- Born: 1262 CE Baghdad, Iraq
- Died: 1309 CE
- Occupations: Historian, Naqib of Alids

Academic work
- Era: Medieval Islamic period
- Main interests: Islamic history, Political philosophy
- Notable works: Al-Fakhri

= Ibn al-Tiqtaqa =

Iraqi historian (1262–1309)

Ṣafī al-Dīn Muḥammad ibn ʿAlī ibn al-Ṭabāṭabā (محمد بن علي بن طباطبا العلوي; 1262–1309), also known as Ibn al-Tiqtaqa, was a historian and naqib of Alids in Ḥilla.

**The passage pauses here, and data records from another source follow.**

/-- FRONT_START (R16, R67, R69 to R72, R77, R78, R92): the last vector of the old pass has issued, and a full slot becomes the pass; its slot is free once
the front has latched band 15. While the slot is not full the hearth waits. -/
def execFrontStart (h : HearthId) (s : State) : Host.Outcome State Fault Refusal :=
  .next (
    let y := (s.hearth h.val).endFront
    if !s.enabled (pgHT h.val) || y.owner.isNone then s
    else
      match (if y.nextSlot then y.stage1 else y.stage0) with
      | none => s.setHearth h.val { y with stageWait := true }
      | some d =>
        let ended := match y.pass with | some o => decide (y.issued = o.hdr.rows.length) | none => true
        if y.owner = some d.hdr.part && s.sweeping d.hdr.part && s.layerNow d.hdr && ended && s.passReady y d.hdr then
          let codes := ((s.lift.base.getD {}).layers.getD d.hdr.layer {}).codeTable
          let s0 := s.setHearth h.val (if d.hdr.stored = 0 then y.takeTable d.hdr.layer codes else y)
          let s1 := s0.closePass h.val
          let z := s1.hearth h.val
          (s1.setHearth h.val { z with pass := some d, issued := 0, stageWait := false, nextSlot := !y.nextSlot, frontBand := some 1 }).openAcc
            h.val d.hdr
        else s)

/-! ## The drain (R85 to R90) -/

/-- D2 and D3 of one column: rescaled, the side sum added or put in its place (R47, R52, R84). -/
def drainMain (h : PassHdr) (scale : Nat) (side : List F32) (c : Nat) (v : F32) : FR :=
  let d2 : FR := if h.bf16 then ⟨v, {}⟩ else unscale v scale
  if h.transposed then (if h.outliers.contains c then (match side[h.outliers.idxOf c]? with | some w => ⟨w, {}⟩ | none => d2) else d2)
  else match side[c]? with | some w => frPlus d2 ⟨w, {}⟩ | none => d2

/-- D4 and D5 of one column: wax scale and offset, each rounded (R87). -/
def drainWax (x : FR) (w : F32 × F32) : FR :=
  let m := fmul x.v w.1
  let a := fadd m.v w.2
  ⟨a.v, (x.cnt.add m.cnt).add a.cnt⟩

/-- What D6 makes of a result: its bytes, its conversion counts, and the codes and scale bytes of the key/value form. -/
structure Drained where
  bytes : List Byte
  vals : List F32
  cnt : RecCnt := {}
  codes : List Nat := []
  scales : List Nat := []

/-- D6: FP32, BF16, or the four-bit key/value coding in blocks of 64 (R38, R43, R44). -/
def drainForm (form : Nat) (kvTable : List Nat) (vals : List F32) : Drained :=
  match form with
  | 0 => { bytes := vals.flatMap (fun v => leBytes v.toNat 4), vals := vals }
  | 1 =>
    let cs := vals.map (fun v => fmtBF16.convert v)
    { bytes := cs.flatMap (fun c => leBytes c.1 2), vals := cs.map (fun c => bf16ToF32 (BitVec.ofNat 16 c.1)),
      cnt := { sat := (cs.map (·.2.sat)).sum, nan := (cs.map (·.2.nan)).sum, conv := cs.length } }
  | _ =>
    let bs := (blocks 64 vals).map (fun b => kvEncode kvTable b)
    let codes := bs.flatMap (·.2.1)
    { bytes := (List.range ((codes.length + 1) / 2)).map (fun i => BitVec.ofNat 8 (codes.getD (2 * i) 0 + 16 * codes.getD (2 * i + 1) 0)) ++
        bs.map (fun b => BitVec.ofNat 8 b.1)
      vals := bs.flatMap (fun b => b.2.1.map (fun i => (mulVals (fmtE4M3.decode (kvTable.getD i 0)) (fmtE4M3.decode 0x38) ((b.1 : Int) - 127)).v))
      cnt := { sat := (bs.map (·.2.2.sat)).sum, nan := (bs.map (·.2.2.nan)).sum, conv := (bs.map (·.2.2.conv)).sum }
      codes := codes, scales := bs.map (·.1) }

/-- Bytes of a hearth's scratch (R12, R18). -/
def scratchBytes : Nat := 16 * 2 ^ 20

/-- The newest entries of a scratch that its 16 MiB hold. -/
def fitScratch : Nat → List ScratchEnt → List ScratchEnt
  | _, [] => []
  | room, e :: es => if e.data.length ≤ room then e :: fitScratch (room - e.data.length) es else []

/-- A result written to scratch; results beyond its 16 MiB take the place of the oldest (DESIGN CHOICE, log entry 156). -/
def Hearth.putScratch (y : Hearth) (e : ScratchEnt) : Hearth :=
  let rest := y.scratch.filter (fun x => !(x.layer == e.layer && x.buf == e.buf && x.row == e.row && x.col == e.col))
  { y with scratch := fitScratch scratchBytes (e :: rest) }

/-- D6's write (R85): scratch, the vector unit, or DRAM for the hearth's partition. -/
def State.putResult (s : State) (n : Nat) (q : PendSum) (dst : DrainDst) (r : Drained) : State :=
  let y := s.hearth n
  match dst with
  | .scratch => s.setHearth n (y.putScratch { layer := q.hdr.layer, buf := q.hdr.outBuf, row := q.row, col := q.hdr.n0, data := r.bytes })
  | .vector => s.setHearth n { y with vregs := r.vals }
  | .dram dua => s.storeTry { whoOf q.hdr.part with hearth := if h : n < 64 then some ⟨n, h⟩ else none } dua r.bytes

/-- The lookup of a row's line at D1 (R85, R93, R94): found and landed it moves to the front; else the drain stalls and the miss is counted. -/
def State.drainLookup (s : State) (n : Nat) (l : WaxLine) : State × Option WaxLine :=
  let y := s.hearth n
  match y.lines.find? (fun m => WaxLine.same m l && m.landed) with
  | some m => (s.setHearth n { y with lines := m :: y.lines.erase m }, some m)
  | none =>
    let s1 := if y.stalled then s else s.bump (pgHT n) 0x058 1
    (s1.setHearth n { (s1.hearth n).fill l with stalled := true }, none)

/-- What a recompute keeps of a site's result for the gradient step: x after D3 (R181). -/
def State.keepSite (s : State) (q : PendSum) (xs : List F32) : State :=
  let h := q.hdr
  let e := s.seOf h.part
  match h.site with
  | some k =>
    if h.conv < 4 then s
    else s.setSe h.part { e with siteX := (List.range xs.length).map (fun c => ⟨q.row, h.layer, k, h.n0 + c, xs.getD c 0⟩) ++ e.siteX }
  | none => s

/-- An element that R49 clipped passes no gradient on to the value it was clipped from (R181). -/
def State.cutClipped (s : State) (q : PendSum) (c : Nat) (x : FR) : FR :=
  let h := q.hdr
  if !convForward h.conv && (sweepVal (s.seOf h.part).clipped q.row h.layer h.input (h.n0 + c)).isSome then ⟨0, x.cnt⟩ else x

/-- The sum so far of a result that several passes make, taken out of its place (R86). -/
def State.takeCombine (s : State) (q : PendSum) : List F32 × State :=
  let e := s.seOf q.hdr.part
  let is := fun (c : Combine) => c.layer == q.hdr.layer && c.buf == q.hdr.outBuf && c.row == q.row && c.col == q.hdr.n0
  (match e.combine.find? is with | some c => c.vals | none => [], s.setSe q.hdr.part { e with combine := e.combine.filter (fun c => !is c) })

/-- What the key/value form leaves for the row's entry (R43, R44). -/
def State.keepKv (s : State) (q : PendSum) (r : Drained) : State :=
  if r.codes.isEmpty || q.hdr.conv ≠ 0 && q.hdr.conv ≠ 2 then s
  else
    let e := s.seOf q.hdr.part
    s.setSe q.hdr.part { e with kvParts := { layer := q.hdr.layer, row := q.row, at_ := q.hdr.n0, codes := r.codes, scales := r.scales } :: e.kvParts
                                kvRec := AMap.put 0 e.kvRec q.hdr.layer q.hdr.outRec }

/-- A row's result through D2 to D6 (R85 to R87): with `more` it is a term of a sum of several passes, which waits for the rest; else the whole sum takes
the wax once and is written. The conversions of a recompute add no count (R57). -/
def State.drainOut (s : State) (n : Nat) (q : PendSum) (form : Nat) (more : Bool) (dst : DrainDst) (line : Option WaxLine) (a : RowSums) (d1 : RecCnt) :
    State :=
  let h := q.hdr
  let scale := s.rowScale h q.row
  let r0 := s.takeCombine q
  let main := (List.range a.cols.length).map (fun c =>
    let x := s.cutClipped q c (drainMain h scale a.side c (a.cols.getD c 0))
    match r0.1[c]? with | some v => frPlus ⟨v, {}⟩ x | none => x)
  let y := r0.2.hearth n
  let s1 := r0.2.setHearth n { (y.rowDone h q.row) with drainIn := y.drainIn.drop 1, stalled := false }
  if more then
    let e := s1.seOf h.part
    (s1.setSe h.part { e with combine := { layer := h.layer, buf := h.outBuf, row := q.row, col := h.n0, vals := main.map (·.v) } :: e.combine }).addCnt
      h.part h.outRec (RecCnt.plus d1 (cntOf main))
  else
    let rs := (List.range main.length).map (fun c =>
      match line with
      | some l => drainWax (main.getD c ⟨0, {}⟩) (bf16ToF32 (l.scales.getD ((h.n0 + c) % 256) 0), bf16ToF32 (l.offsets.getD ((h.n0 + c) % 256) 0))
      | none => main.getD c ⟨0, {}⟩)
    let f := drainForm form (((s.lift.base.getD {}).layers.getD h.layer {}).kvTable) (rs.map (·.v))
    ((((s1.keepSite q (main.map (·.v))).keepKv q f).putResult n q dst f).addCnt h.part h.outRec
      (RecCnt.plus (RecCnt.plus d1 (cntOf rs)) (if convCounts h.conv then f.cnt else {})))

/-- The oldest row's sums through the drain: added to its accumulator, and after the last K-chunk through to its result (R77, R78, R85, R86). -/
def State.drainRow (s : State) (n : Nat) (q : PendSum) (form : Nat) (more : Bool) (dst : DrainDst) : State :=
  let h := q.hdr
  let y := s.hearth n
  let a := y.sumsOf h q.row
  let added := (List.range q.cols.length).map (fun c =>
    match a.cols[c]? with | some v => fadd v (q.cols.getD c 0) | none => (⟨q.cols.getD c 0, {}⟩ : FR))
  let d1 := cntOf added
  let b : RowSums := { a with cols := added.map (·.v), summed := a.summed ++ [h.kch] }
  if b.summed.length < h.kchunks then
    (s.setHearth n { (y.setSums h q.row b) with drainIn := y.drainIn.drop 1 }).addCnt h.part h.outRec d1
  else
    match (if more then none else s.lineOf h q.row) with
    | none => s.drainOut n q form more dst none b d1
    | some l =>
      let r := s.drainLookup n l
      match r.2 with
      | some m => r.1.drainOut n q form more dst (some m) b d1
      | none => r.1

/-- DRAIN_ROW (R22, R43, R44, R47, R52, R77, R83 to R90, R93): the rows leave in their issue order. In ordered mode K-chunks combine in ascending order
(R78). `form` is what the result is written as, `dst` where; `more` says that further passes add to it. -/
def execDrainRow (h : HearthId) (row : Nat) (form : Fin 3) (s : State) (more : Bool := false) (dst : DrainDst := .scratch) :
    Host.Outcome State Fault Refusal :=
  .next (
    let y := s.hearth h.val
    match y.drainIn with
    | [] => s
    | q :: _ =>
      let ord := (s.seOf q.hdr.part).ordered
      if q.row ≠ row || y.owner ≠ some q.hdr.part || (ord && decide ((y.sumsOf q.hdr row).summed.length ≠ q.hdr.kch)) then s
      else s.drainRow h.val q form.val more dst)

/-- WAX_LINE_LANDED (R91 to R94): a fill lands with its halves; a drain that waited on it goes on, and the cycles it lost, which the manual does not give,
are counted (free: log entry 39). -/
def execWaxLineLanded (h : HearthId) (index : Nat) (s : State) : Host.Outcome State Fault Refusal :=
  .next (
    let y := s.hearth h.val
    match y.lines[index]? with
    | none => s
    | some l =>
      if l.landed then s
      else
        let y1 := Hearth.fillNeeded { y with lines := y.lines.set index (s.landLine l) }
        let waits := y.stalled && (match y.drainIn.head? with
          | some q => (match s.lineOf q.hdr q.row with | some w => WaxLine.same w l | none => false)
          | none => false)
        if waits then
          let r := (s.setHearth h.val { y1 with stalled := false }).pick 320
          r.2.bump (pgHT h.val) 0x038 (r.1 + 1)
        else s.setHearth h.val y1)

/-! ## TILE_COMPLETE (R76 to R80) -/

/-- The passes of a tile's fold: every N-chunk, row group and K-chunk. -/
def allPasses (h : PassHdr) (groups : Nat) : List (Nat × Nat × Nat) :=
  (List.range h.nchunks).flatMap (fun j => (List.range groups).flatMap (fun g => (List.range h.kchunks).map (fun k => (j, g, k))))

/-- The TILE record (R271). -/
def State.tileRec (s : State) (p tile hearth : Nat) (f : Word × Word) : CRec :=
  { kind := 3, status := 0, queue := 0x80, part := p, elapsed := s.nowUs - (s.seOf p).start,
    result := leBytes f.1.toNat 4 ++ leBytes f.2.toNat 4 ++ leBytes tile 2 ++ leBytes (s.logicalOf hearth) 2 ++ leBytes (s.seOf p).num 4 }

/-- The last passes of a tile closed: those in the grates that have issued every row. -/
def State.closeTile (s : State) (p : Nat) (t : TileRun) : State :=
  (s.hearthsOf p).foldl (fun (s : State) h =>
    match (s.hearth h).pass with
    | some d => if d.hdr.fromSealed == t.fromSealed && d.hdr.tile == t.tile && decide ((s.hearth h).issued = d.hdr.rows.length) then s.closePass h else s
    | none => s) s

/-- TILE_COMPLETE (R77 to R80, R271): every pass of the tile has run. The fold stands in FOLD_LAST of every hearth that ran one; a TILE record if REPORT
is set names the hearth of the last. -/
def execTileComplete (t : TileRun) (s : State) : Host.Outcome State Fault Refusal :=
  .next (
    let p := t.part.val
    let s1 := s.closeTile p t
    let e := s1.seOf p
    let req : FillReq := { part := t.part, fromSealed := t.fromSealed, tile := t.tile, kch := 0, nch := 0, grp := 0, groups := [], inRec := 0, outRec := 0,
                           src := 2, waited := 0 }
    match e.runs.find? (fun r => r.fromSealed == t.fromSealed && r.tile == t.tile && !r.complete) with
    | none => s
    | some r =>
      match s1.passOf { req with groups := r.groups } with
      | none => s
      | some h =>
        if !(r.is h && (allPasses h r.groups.length).all (fun x => r.passes.contains x)) then s
        else
          let f := foldWords h (r.groups.map List.length)
          let s2 := s1.setSe p { e with runs := e.runs.map (fun x => if x.is h then { x with complete := true } else x) }
          let s3 := r.hearths.foldl (fun (s : State) n => if (s.hearth n).owner = some p then s.setHearth n { s.hearth n with fold0 := f.1, fold1 := f.2 } else s) s2
          let report := !t.fromSealed && (match e.program[t.tile]? with | some d => d.report | none => false)
          if report then s3.complete p (s3.tileRec p t.tile (r.hearths.getLastD 0) f) else s3)

end Sys2Proof.Machine
end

He was a direct descendant of Ḥasan ibn Ali ibn Abi Ṭalib. According to E.G. Browne's English version of Mīrzā Muhammad b. ‛Abudi’l-Wahhāb-i—Qazwīni's edition of ‛Alā-ad-Dīn ‛Ata Malik-i-Juwaynī's Ta’rīhh-i-Jahān Gushā (London 1912, Luzac, p.ix), Ibn al-Tiqtaqā's name was Safiyu’d-Din Muhammad ibn ‛Ali ibn Muhammad ibn Tabātabā.

Around 1302 he wrote a popular compendium of Islamic history called al-Fakhri.

According to the political scientist Vasileios Syros, the philosophy of ibn al-Ṭabāṭabā can be compared to that of Niccolò Machiavelli.